Leveraging Digital Twins for Enhanced Risk Simulation. Another groundbreaking approach is the use of digital twins—virtual models that replicate the dynamics of third-party relationships and the organization itself. This technology enables organizations to simulate various risk scenarios and resilience strategies proactively, offering deep insights into potential impacts and effective responses.

In this context, organizations should also incorporate simulations, table-top exercises, and wargaming into their third-party risk management toolkit. Such exercises can reveal hidden vulnerabilities, refine response plans, and foster organizational preparedness, significantly enhancing resilience in real-world scenarios.

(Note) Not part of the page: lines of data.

/-- The basin whose grace has taken `took`. -/
def Basin.graced (x : Basin) (took : Word) : Basin := { x with lastGrace := took, overran := true }

/-- The basin whose cores are being saved. -/
def Basin.drained (x : Basin) (now : Nat) : Basin := { x with grace := false, saving := true, stepStart := now }

/-- Slot `j`'s engine commands parked, and the basin it leaves marked as saving. -/
def parkedBasin (d : Dev) (b j : Nat) : Dev := (spoutPark d j).setBasin b ((d.basin b).drained d.clp.elapsed)

variable {d : Dev} {b j : Nat}

/-- GRACE_OVERRUN on a basin (R109). -/
def graceOverran (d : Dev) (b : Nat) : Dev :=
  let x := d.basin b
  if x.leaving.isSome && x.grace && !x.saving && !x.overran && decide ((d.basinRec b).grace < d.clp.elapsed - x.stepStart) then
    let d := d.setBasin b (x.graced (BitVec.ofNat 32 (d.clp.elapsed - x.stepStart)))
    { d with sch := { d.sch with graceOverrun := true, graceOverruns := sat16 d.sch.graceOverruns } }
  else d

theorem graceOverran_waits (hw : (d.basin b).leaving = none ∨ (d.basin b).overran = true ∨ (d.basin b).saving = true
    ∨ d.clp.elapsed - (d.basin b).stepStart ≤ (d.basinRec b).grace) : graceOverran d b = d := by
  refine if_neg fun hc => ?_
  simp only [Bool.and_eq_true, Bool.not_eq_true', decide_eq_true_eq] at hc
  obtain ⟨⟨⟨⟨hleaving, -⟩, hsaving⟩, hoverran⟩, hlate⟩ := hc
  rcases hw with h | h | h | h
  · rw [h] at hleaving; exact nomatch hleaving
  · exact nomatch h.symm.trans hoverran
  · exact nomatch h.symm.trans hsaving
  · omega

theorem graceDone_waits (hl : ∀ j, (d.basin b).leaving = some j → graceOver d j = false) : graceDone d b = d := by
  simp only [graceDone]
  split
  · rfl
  · next j hj => rw [if_pos (by simp [hl j hj])]

theorem drainDone_waits (hl : ∀ j, (d.basin b).leaving = some j → graceOver d j = false) : drainDone d b = d := by
  simp only [drainDone]
  split
  · rfl
  · next j hj => rw [if_pos (by simp [hl j hj])]

variable (hl : (d.basin b).leaving = some j) (hg : (d.basin b).grace = true) (hs : (d.basin b).saving = false) (ho : graceOver d j = true)
include hl hg hs ho

theorem graceDone_stops : graceDone d b = stopCores (d.setBasin b ((d.basin b).graced (BitVec.ofNat 32 (d.clp.elapsed - (d.basin b).stepStart)))) j := by
  unfold graceDone
  dsimp only
  split
  · next hn => exact nomatch hn.symm.trans hl
  · next i hi =>
    cases hi.symm.trans hl
    exact if_neg (by simp [hg, hs, ho])

theorem drainDone_saves (ht : tmDrained d j = true) : drainDone d b = (jobCores (parkedBasin d b j) j).foldl
    (fun e l => e.modCore (e.phys l) (fun c => { c with saving := true })) (parkedBasin d b j) := by
  have drained : cascadeDrained d j = true := by
    simp only [graceOver, Bool.and_eq_true] at ho
    exact ho.1.1
  unfold drainDone
  dsimp only
  split
  · next hn => exact nomatch hn.symm.trans hl
  · next i hi =>
    cases hi.symm.trans hl
    rw [if_neg (by simp [hg, hs, ho, ht, drained])]
    rfl

end Grace

/-! ## Parked engine commands -/

/-- The next command of an engine is one of its own. -/
theorem spoutNext_all (d : Dev) (x : Spout) {c : SpoutCmd} (h : c ∈ (spoutNext d x).all) : c ∈ x.all := by
  unfold spoutNext at h
  split at h
  · exact h
  dsimp only at h
  split at h
  · split at h
    · next first hfirst =>
      have mem : first ∈ x.queue := List.mem_of_mem_take (List.mem_of_find?_eq_some hfirst)
      simp only [Spout.all, List.mem_append, Option.mem_toList, Option.some.injEq] at h ⊢
      rcases h with (h | rfl) | h
      · exact .inl (.inl h)
      · exact .inr mem
      · exact .inr (List.mem_of_mem_erase h)
    · simp_all [Spout.all]
  · split at h
    · simp_all [Spout.all]
    · exact h

/-- No command that `p` refuses is left in an engine. -/
theorem spoutFilter_all (d : Dev) (p : SpoutCmd → Bool) {k : Nat} (hk : k < 12) : ∀ c ∈ ((spoutFilter d p).spout k).all, p c = true := by
  have sets (e : Dev) (i : Nat) : ∀ c ∈ (spoutNext e { run := (e.spout i).run.filter p, suspended := (e.spout i).suspended.filter p, queue := (e.spout i).queue.filter p }).all,
      p c = true := fun c hc => by
    have := spoutNext_all e _ hc
    simp only [Spout.all, List.mem_append, Option.mem_toList, Option.filter_eq_some_iff, List.mem_filter] at this
    rcases this with (h | h) | h <;> exact h.2
  refine foldl_settles (P := fun k (e : Dev) => ∀ c ∈ (e.spout k).all, p c = true) (fun e i => ?_) (fun e i j hj => ?_) (List.mem_range.mpr hk) d
  · dsimp only
    rw [Dev.spout_setSpout_self]
    exact sets e i
  · dsimp only
    rw [Dev.spout_setSpout]
    split
    · exact sets e i
    · exact hj

/-- From `d` to `e` the contexts of cores and the Spout engines may have changed. -/
def Parked (d e : Dev) : Prop := e = { d with cores := e.cores, spouts := e.spouts }

theorem parked_trans {d e f : Dev} (h : Parked d e) (k : Parked e f) : Parked d f := by
  unfold Parked at *
  rw [k, h]

theorem spoutPark_parks (d : Dev) (slot : Nat) : Parked d (spoutPark d slot) ∧ ∀ k, k < 12 → ∀ c ∈ ((spoutPark d slot).spout k).all, c.slot ≠ slot := by
  refine ⟨?_, fun k hk c hc => by simpa using spoutFilter_all _ _ hk c hc⟩
  have filtered (e : Dev) (p : SpoutCmd → Bool) : Parked e (spoutFilter e p) :=
    foldl_keeps (R := Parked) (fun _ => rfl) parked_trans (fun _ _ => by rfl) _ _
  exact parked_trans (foldl_keeps (R := Parked) (fun _ => rfl) parked_trans (fun _ _ => by rfl) _ _) (filtered _ _)

theorem Parked.setBasin {d e : Dev} (h : Parked d e) (b : Nat) (y : Basin) : Parked (d.setBasin b y) (e.setBasin b y) := by
  unfold Parked at *
  rw [h]
  rfl

/-- What stands once the cores of slot `j` are marked as saving. -/
theorem Parked.saves {d p e : Dev} {b j : Nat} {y : Basin} (h : Parked (d.setBasin b y) p)
    (he : e = (jobCores p j).foldl (fun e l => e.modCore (e.phys l) (fun c => { c with saving := true })) p) :
    e.sch = (d.setBasin b y).sch ∧ e.spouts = p.spouts ∧ e = { d with sch := e.sch, cores := e.cores, spouts := e.spouts }
    ∧ ∀ l ∈ jobCores d j, (e.core (d.phys l)).saving = true := by
  unfold Parked at h
  have cores : jobCores p j = jobCores d j := jobCores_congr (by rw [h]; rfl)
  have phys (l : Nat) : p.phys l = d.phys l := by rw [h]; rfl
  have H := onCores_modCore p (fun _ c => { c with saving := true })
  obtain ⟨only, -⟩ := H.fold (jobCores p j)
  rw [← he] at only
  refine ⟨by rw [only, h], by rw [only], by rw [only, h]; rfl, fun l hl => ?_⟩
  rw [← phys, he, cores]
  exact H.sets (P := fun c => c.saving = true) (fun _ _ => rfl) hl

theorem drainDone_drains {d : Dev} {b j : Nat} (hl : (d.basin b).leaving = some j) (hg : (d.basin b).grace = true) (hs : (d.basin b).saving = false)
    (ho : graceOver d j = true) (ht : tmDrained d j = true) :
    (drainDone d b).sch = (d.setBasin b ((d.basin b).drained d.clp.elapsed)).sch ∧ (∀ l ∈ jobCores d j, ((drainDone d b).core (d.phys l)).saving = true)
      ∧ (∀ k, k < 12 → ∀ c ∈ ((drainDone d b).spout k).all, c.slot ≠ j)
      ∧ drainDone d b = { d with sch := (drainDone d b).sch, cores := (drainDone d b).cores, spouts := (drainDone d b).spouts } := by
  obtain ⟨parks, gone⟩ := spoutPark_parks d j
  obtain ⟨sch, spouts, only, marked⟩ := (parks.setBasin b ((d.basin b).drained d.clp.elapsed)).saves (drainDone_saves hl hg hs ho ht)
  refine ⟨sch, marked, fun k hk => ?_, only⟩
  rw [Dev.spout, spouts, Dev.setBasin_spouts, ← Dev.spout]
  exact gone k hk

/-! ## Saving (R104 step 5, R105) -/

/-- What a save keeps of logical core `l`. -/
def savedCtx (d : Dev) (l : Nat) : Ctx := { (d.core (d.phys l)).ctx with tm := (d.core (d.phys l)).tm }

/-- The save area with the cores `ls` of slot `j` in it. -/
def saveInto (d : Dev) (j : Nat) (ls : List Nat) (t : Tab (Option Ctx)) : Tab (Option Ctx) :=
  ls.foldl (fun t l => tabSet none t (256 * j + l) (some (savedCtx d l))) t

theorem saveCtx_eq (d : Dev) (j : Nat) : saveCtx d j = { d with saved := saveInto d j (jobCores d j) d.saved } := by
  suffices H : ∀ (ls : List Nat) (e : Dev), e = { d with saved := e.saved } → ls.foldl (fun d l =>
      let x := d.core (d.phys l)
      { d with saved := tabSet none d.saved (256 * j + l) (some { x.ctx with tm := x.tm }) }) e = { d with saved := saveInto d j ls e.saved } from H _ d rfl
  intro ls
  induction ls with
  | nil => exact fun e he => he
  | cons l ls ih =>
    intro e he
    rw [List.foldl_cons]
    refine (ih _ ?_).trans ?_ <;> rw [he]
    rfl

theorem saveInto_get {d : Dev} {j l : Nat} {ls : List Nat} (hl : l ∈ ls) (t : Tab (Option Ctx)) :
    tabGet none (saveInto d j ls t) (256 * j + l) = some (savedCtx d l) := by
  refine foldl_settles (P := fun l t => tabGet none t (256 * j + l) = some (savedCtx d l)) (fun t i => ?_) (fun t i k hk => ?_) hl t
  · exact tabGet_tabSet_self _ _ _ _
  · rw [tabGet_tabSet]
    split
    · next he => rw [Nat.add_left_cancel he]
    · exact hk

theorem saveDone_idle {d : Dev} {b : Nat} (hl : (d.basin b).leaving = none) : saveDone d b = d := by simp only [saveDone, hl]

A Strategic Shift: Starting with Governance, Not Compliance

Finally, attendees agreed strongly that traditional approaches often mistakenly start—and sometimes end—with compliance. This approach overlooks critical governance frameworks and the core objectives that should underpin third-party engagements. Effective third-party GRC must always begin with governance, setting clear objectives (and performance against those objectives), proceed through risk management to understand uncertainties to objectives, and finally extend into compliance to assure alignment with the organizations values, ESG commitments, and regulatory/legal obligations.

By embracing these comprehensive and nuanced approaches, organizations can significantly strengthen their ability to manage third-party relationships effectively, maintaining agility, resilience, and integrity in a complex global ecosystem.